- Бесспорно, она похожа на меня, - сказала я, вспоминая труп женщины, которую мне было предложено опознать и тело которой, уже холодное, неживое, удивительным образом скопировало все мои родинки и изгибы. Как если бы меня в природе было две - одна постарше, другая помоложе, и одна уже ушла из жизни, предоставив другой, молодой, продолжать жить. Вот такое это было странное чувство опасной раздвоенности. Но это с одной стороны. С другой - я же понимала, что она мне совершенно чужая.
- Если бы она была ваша ровесница, - продолжала Лиза, не сводя с меня глаз, - то мы могли бы предположить, что это ваша сестра-близнец. Мало ли, каких только историй не случается в роддомах. Тайна рождения остается подчас за семью печатями по причинам, которые нам так до конца наших дней и не удается раскрыть.

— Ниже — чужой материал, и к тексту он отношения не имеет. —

/-- The field values of an instruction's form; device events have none. -/
def Instr.fields (i : Instr) : Option Fields :=
  let F : Fields := ({ op := i.op } : Fields).withG i.guard
  match i with
  -- Table 8.4 and R137, R138, R192, R194
  | .nop _ | .isync _ => some F
  | .bra _ off => some { F with imm := off }
  | .brx _ a | .ret _ a => some (F.withA a)
  | .call _ d off => some { F with d := d, imm := off }
  | .callx _ d a => some { F.withA a with d := d }
  | .reconvImm _ m => some { F with imm := m }
  | .reconvReg _ a => some { F.withA a with ty := 1 }
  | .exit _ => some F
  | .fork _ d m c gangs => some { F with d := d, imm := gangs ++ (0 : BitVec 14) ++ bit1 c ++ bit1 m }
  | .rdv _ n => some { F with imm := n.setWidth 32 }
  | .voteAny _ w d a => some { (F.withPD d).withPA a with m := w }
  | .voteAll _ w d a => some { (F.withPD d).withPA a with m := w, ty := 1 }
  | .voteBallot _ w d a => some { F.withPA a with d := d, m := w, ty := 2 }
  | .voteEq _ w d a => some { (F.withPD d).withA a with m := w, ty := 3 }
  | .voteCnt _ w d a => some { F.withPA a with d := d, m := w, ty := 4 }
  | .shflPick _ w d a b c => some { ((F.withA a).withC c).withS b with d := d, m := w }
  | .shflFwd _ w d a b c => some { ((F.withA a).withC c).withS b with d := d, m := w, ty := 1 }
  | .shflBack _ w d a b c => some { ((F.withA a).withC c).withS b with d := d, m := w, ty := 2 }
  | .shflFlip _ w d a b c => some { ((F.withA a).withC c).withS b with d := d, m := w, ty := 3 }
  | .shflRot _ w d a b c => some { ((F.withA a).withC c).withS b with d := d, m := w, ty := 4 }
  | .redux _ op t d a => some { (F.withA a).withT t with d := d, var := op.code }
  | .bmaskSelf _ d => some { F with d := d }
  | .bmaskPre _ w d => some { F with d := d, m := w, ty := 1 }
  | .bmaskPost _ w d => some { F with d := d, m := w, ty := 2 }
  | .bmaskSeg _ w d => some { F with d := d, m := w, ty := 3 }
  | .bmaskGrp _ d => some { F with d := d, ty := 4 }
  | .bmaskSpan _ d b => some { F.withS b with d := d, ty := 5 }
  | .grow _ d n => some { F.withPD d with imm := n }
  | .growTry _ d n => some { F.withPD d with imm := n, ty := 1 }
  | .shrink _ n => some { F with imm := n }
  | .gets _ w d num => some { F with d := d, a := num, ty := if w then 1 else 0 }
  | .sets _ num a => some { F.withA a with d := num }
  | .plogAnd _ d a b => some { (F.withPD d).withPA a with b := b.setWidth 8 }
  | .plogOr _ d a b => some { (F.withPD d).withPA a with b := b.setWidth 8, ty := 1 }
  | .plogXor _ d a b => some { (F.withPD d).withPA a with b := b.setWidth 8, ty := 2 }
  | .plogAndn _ d a b => some { (F.withPD d).withPA a with b := b.setWidth 8, ty := 3 }
  | .plogOrn _ d a b => some { (F.withPD d).withPA a with b := b.setWidth 8, ty := 4 }
  | .plogNot _ d a => some { (F.withPD d).withPA a with ty := 5 }
  | .plogSet _ d v => some { F.withPD d with ty := 6, imm := (bit1 v).setWidth 32 }
  -- Table 9.1
  | .mov _ t d b => some (((F.withT t).withD d).withS b)
  | .add _ t sat d a b | .sub _ t sat d a b | .mul _ t sat d a b =>
    some { (((F.withT t).withD d).withA a).withS b with var := (bit1 sat).setWidth 4 }
  | .mad _ t d a b c => some ((((F.withT t).withD d).withA a).withC c |>.withS b)
  | .madWide _ t d a b c => some { ((((F.withT t).withD d).withA a).withC c).withS b with var := 1 }
  | .mulhi _ t d a b | .div _ t d a b | .rem _ t d a b | .and _ t d a b | .or _ t d a b | .xor _ t d a b
  | .shfShl _ t d a b | .min _ t d a b | .max _ t d a b | .bfe _ t d a b =>
    some ((((F.withT t).withD d).withA a).withS b)
  | .shfShr _ t d a b => some { (((F.withT t).withD d).withA a).withS b with var := 1 }
  | .shfRotl _ t d a b => some { (((F.withT t).withD d).withA a).withS b with var := 2 }
  | .shfRotr _ t d a b => some { (((F.withT t).withD d).withA a).withS b with var := 3 }
  | .cmp _ rel t d a b => some { (((F.withT t).withPD d).withA a).withS b with var := rel.code }
  | .sel _ t d a b c => some { (((F.withT t).withD d).withA a).withS b with c := c.setWidth 8 }
  | .abs _ t sat d a => some { ((F.withT t).withD d).withA a with var := (bit1 sat).setWidth 4 }
  | .bitcPopc _ t d a => some (((F.withT t).withD d).withA a)
  | .bitcClz _ t d a => some { ((F.withT t).withD d).withA a with var := 1 }
  | .bitcCtz _ t d a => some { ((F.withT t).withD d).withA a with var := 2 }
  | .bitcBrev _ t d a => some { ((F.withT t).withD d).withA a with var := 3 }
  | .bfi _ t d a b c => some ((((F.withT t).withD d).withA a).withC c |>.withS b)
  | .lea _ t d a b sh => some { (((F.withT t).withD d).withA a).withS b with m := sh }
  -- Table 9.3
  | .fadd _ rm t d a b | .fsub _ rm t d a b | .fmul _ rm t d a b | .fdiv _ rm t d a b =>
    some { (((F.withT t).withD d).withA a).withS b with var := rm.code }
  | .ffma _ rm t d a b c => some { ((((F.withT t).withD d).withA a).withC c).withS b with var := rm.code }
  | .fmin _ t d a b | .fmax _ t d a b => some ((((F.withT t).withD d).withA a).withS b)
  | .fcmp _ rel t d a b => some { (((F.withT t).withPD d).withA a).withS b with var := rel.code }
  | .fsgnNeg _ t d a => some (((F.withT t).withD d).withA a)
  | .fsgnAbs _ t d a => some { ((F.withT t).withD d).withA a with var := 1 }
  | .fsgnCopy _ t d a b => some { (((F.withT t).withD d).withA a).withS b with var := 2 }
  | .fsgnXor _ t d a b => some { (((F.withT t).withD d).withA a).withS b with var := 3 }
  | .fsqrt _ rm t d a | .frnd _ rm t d a => some { ((F.withT t).withD d).withA a with var := rm.code }
  | .frcp _ d a | .frsq _ d a | .fexp2 _ d a | .flog2 _ d a | .fsin _ d a | .fcos _ d a =>
    some (((F.withT .f32).withD d).withA a)
  | .fclass _ t d a => some (((F.withT t).withD d).withA a)
  -- R183 and R185
  | .cvt _ dt sty rm sat d a =>
    some { ((F.withT dt).withD d).withA a with var := bit1 false ++ bit1 sat ++ rm.code.setWidth 2, m := sty.code }
  | .cvtPacked _ dt rm sat d a b =>
    some { (((F.withT dt).withD d).withA a).withS b with
      var := bit1 false ++ bit1 sat ++ rm.code.setWidth 2, m := Ty.code .f32 }
  | .cvtSlot _ dt sty slot d a => some { ((F.withT dt).withD d).withA a with var := 8, m := sty.code, sc := slot }
  | .cvtn _ t slot d a c => some { ((F.withT t).withD d).withC c with a := a, sc := slot }
  | .cvtw _ t slot d a c => some { ((F.withT t).withA a).withC c with d := d, sc := slot }
  -- Table 11.5
  | .ld _ cnt t s pol d a off =>
    some { (F.withT t).withA a with d := d, var := cnt.code, sc := s.code, m := pol.code, imm := off }
  | .st _ cnt t s pol a b off =>
    some { ((F.withT t).withA a).withB b with var := cnt.code, sc := s.code, m := pol.code, imm := off }
  | .ldk _ cnt t s d a off =>
    some { F.withT t with d := d, bsd := true, a := a, bsa := true, var := cnt.code, sc := s.code, imm := off }
  | .pref _ s a off | .cflush _ s a off | .cinv _ s a off => some { F.withA a with sc := s.code, imm := off }
  | .cflushInv _ s a off => some { F.withA a with ty := 1, sc := s.code, imm := off }
  -- Table 12.2
  | .cpy _ a b c loc => some { ((F.withA a).withB b).withC c with imm := loc }
  | .cpseal _ => some F
  | .cpwait _ n => some { F with imm := n.setWidth 32 }
  | .stage _ n | .xgate _ n => some { F with imm := n.setWidth 32 }
  | .bulk _ a b => some { F.withS b with a := a, bsa := true }
  | .outst _ d => some { F with d := d }
  | .arrive _ s a b off => some { (F.withA a).withB b with sc := s.code, imm := off }
  | .arriveAnn _ s a b c off => some { ((F.withA a).withB b).withC c with ty := 1, sc := s.code, imm := off }
  | .await _ s d a b off => some { (F.withA a).withB b with d := d, sc := s.code, imm := off }
  | .xfer _ a b c loc => some { F with a := a, b := b, c := c, imm := loc }
  | .xfer2d _ a b c loc => some { F with a := a, b := b, c := c, imm := loc, ty := 1 }
  | .xslide _ a b c loc => some { F with a := a, b := b, c := c, imm := loc }
  | .xbump _ d b => some { F.withS b with d := d }
  | .xbumpRing _ d a b => some { F.withS b with d := d, a := a, ty := 1 }
  -- R286 to R289, R294
  | .fence _ s => some { F with sc := s.code }
  | .fencex _ s n => some { F with sc := s.code, imm := n.setWidth 32 }
  | .barGang _ => some F
  | .barBlk _ n => some { F with ty := 1, imm := n.setWidth 32 }
  | .barBlkArv _ n => some { F with ty := 2, imm := n.setWidth 32 }
  | .barEns _ n => some { F with ty := 3, imm := n.setWidth 32 }
  | .barEnsArv _ n => some { F with ty := 4, imm := n.setWidth 32 }
  | .barCoop _ n => some { F with ty := 5, imm := n.setWidth 32 }
  | .atom _ op t ord sc ms s d a b off =>
    some { (((F.withT t).withD d).withA a).withB b with
      var := op.code, m := atomMod ms sc ord, sc := s.code, imm := off }
  | .atomCas _ t ord sc ms s d a b c off =>
    some { ((((F.withT t).withD d).withA a).withB b).withC c with
      var := 7, m := atomMod ms sc ord, sc := s.code, imm := off }
  | .red _ op t rel sc ms s a b off =>
    some { ((F.withT t).withA a).withB b with
      var := op.code, m := atomMod ms sc (if rel then .rel else .relaxed), sc := s.code, imm := off }
  | .waita _ cond t s d a b c off =>
    some { (((F.withT t).withA a).withB b).withC c with d := d, var := cond.code, sc := s.code, imm := off }
  -- Table 15.8
  | .cbind _ d h b c => some { ((F.withPA h).withB b).withC c with d := d }
  | .csend _ s h b kind => some { (F.withPA h).withB b with sc := s.code, imm := kind.setWidth 32 }
  | .crecv _ s d h | .ctry _ s d h => some { F.withPA h with d := d, sc := s.code }
  | .cdeleg _ h b => some ((F.withPA h).withB b)
  | .cstateHome _ d h => some { F.withPA h with d := d }
  | .cstateRole _ d h => some { F.withPA h with d := d, ty := 1 }
  | .cclose _ h => some (F.withPA h)
  | .cload _ d a b c => some { ((F.withA a).withB b).withC c with d := d }
  -- Table 10.5
  | .mzero _ d | .mma _ d => some { F with d := d.setWidth 8 }
  | .mlda _ n a b c off | .mldb _ n a b c off | .mgath _ n a b c off | .mconv _ n a b c off =>
    some { F with a := a, b := b, c := c, sc := n, imm := off }
  | .mldbLong _ n a b c off => some { F with a := a, b := b, c := c, sc := n, imm := off, ty := 1 }
  | .maccl _ d a b off => some { F with d := d.setWidth 8, a := a, b := b, imm := off }
  | .mdrainF32 _ n d a b c off =>
    some { F with d := d.setWidth 8, a := a, b := b, c := c, sc := n, imm := off }
  | .mdrainI32 _ n d a b c off =>
    some { F with d := d.setWidth 8, a := a, b := b, c := c, sc := n, imm := off, ty := 1 }
  -- R97 to R99
  | .launch _ d a off | .cancel _ d a off => some { F.withA a with d := d, imm := off }
  | .gsigArr _ a b off => some { (F.withA a).withB b with imm := off }
  | .gsigAnn _ a b off => some { (F.withA a).withB b with imm := off, ty := 1 }
  | .gsigSeal _ a off => some { F.withA a with imm := off, ty := 2 }
  -- Table 16.10
  | .sys _ n | .hcall _ n => some { F with imm := n.setWidth 32 }
  | .sret _ | .hret _ => some F
  | .mfs _ d num => some { F with d := d, a := num }
  | .mts _ num a => some { F.withA a with d := num }
  | .mtsGhold _ a => some { F.withA a with d := gholdNumber }
  | .tlbinvAll _ => some F
  | .tlbinvAsid _ a => some { F.withA a with ty := 1 }
  | .tlbinvPage _ a b => some { (F.withA a).withB b with ty := 2 }
  | .tlbinvVmid _ a => some { F.withA a with ty := 3 }
  | .fresume _ d a | .fkillTok _ d a | .tokwait _ d a | .ctxsave _ d a => some { F.withA a with d := d }
  | .fkillGang _ d a => some { F.withA a with d := d, ty := 1 }
  | .ctxload _ d a b => some { (F.withA a).withB b with d := d }
  -- R117 to R119
  | .walkres _ d a => some { F with d := d, a := a }
  | .walkresSkip _ d a => some { F with d := d, a := a, ty := 1 }
  | .tmove _ d a b n => some { F with d := d, a := a, b := b, imm := n }
  | .treplAdd _ d a b c n => some { F with d := d, a := a, b := b, c := c, imm := n }
  | .treplDrop _ d a n => some { F with d := d, a := a, ty := 1, imm := n.setWidth 32 }
  -- device events
  | .powerUpReset | .inputUndervoltage | .bootGo _ | .imageVerified | .firmwareStageComplete _ _ _ | .pcieHotReset
  | .mailboxStore _ | .attestationReport | .temperatureSample _ _ | .layerVoltageSample _ _ _ _ | .midRailSample _ _ _
  | .processMonitorSample _ _ | .droopRestoreStep _ | .selfTestSlot _ | .selfTestSlotEnd _ _ | .scrubPass _ _
  | .hostMemoryAccess _ _ _ _ _ | .registerWrite _ _ | .doorbell _ _ | .queueTailPoll _ _ | .launchAccept _ _
  | .graphStartAccept _ _ | .recordComplete _ | .heldWriteRetry | .seal _ _ | .graphNodeLaunch _ _
  | .graphNodeCopy _ _ | .graphNodeConditional _ _ | .graphNodeLoop _ _ | .graphNodeWait _ _ | .graphNodeSignal _ _
  | .cancelGraceExpiry _ | .walkRecordRead _ _ | .deferredNotify _ _ | .blockCreate _ _ | .blockPlace _ _ _
  | .ensemblePlace _ _ | .preferenceRebuild _ _ | .clusterGate _ | .clusterWake _ | .moveCommit _
  | .replicaAddCommit _ | .migrationAbort _ | .instructionRefetch _ _ | .translationWalkDone _ | .copyPacketPerformed _
  | .copyFault _ | .combineTimeout _ _ | .remoteRequest _ _ _ _ _ _ | .remoteReply _ _ | .nackResend _
  | .routeTimeout _ | .flitCrcFail _ | .linkRetrain _ _ | .monitorEvaluate _ | .monitorPoll _ | .waitaTimeout _ _
  | .sendJudge _ | .creditReturn _ _ | .messageDelivery _ _ | .entryReturn _ _ | .deliveryStall _ _
  | .deliveryResume _ _ | .faultOverflowPost _ | .parkedResume _ _ | .blockEvict _ | .contextSaveComplete _
  | .saveGraceExpiry _ | .blockRetire _ | .sequencerExit _ _ | .singleFault _ _ => none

Но эта женщина старше вас примерно лет на двенадцать-тринадцать, вот в чем все дело. Матерью она не может быть в силу своего возраста. А вот сестрой… Да, пожалуй. Но тогда вообще это как бы уже и не ваша история, ведь так? Вернее, косвенно… И не касается непосредственно вашей жены, так?
Последний вопрос она адресовала Сереже, поскольку это именно он пришел к ней тогда, когда я исчезла, решив, что это меня убили в ресторане "Фог". Никогда не прощу себе, что заставила его так переживать.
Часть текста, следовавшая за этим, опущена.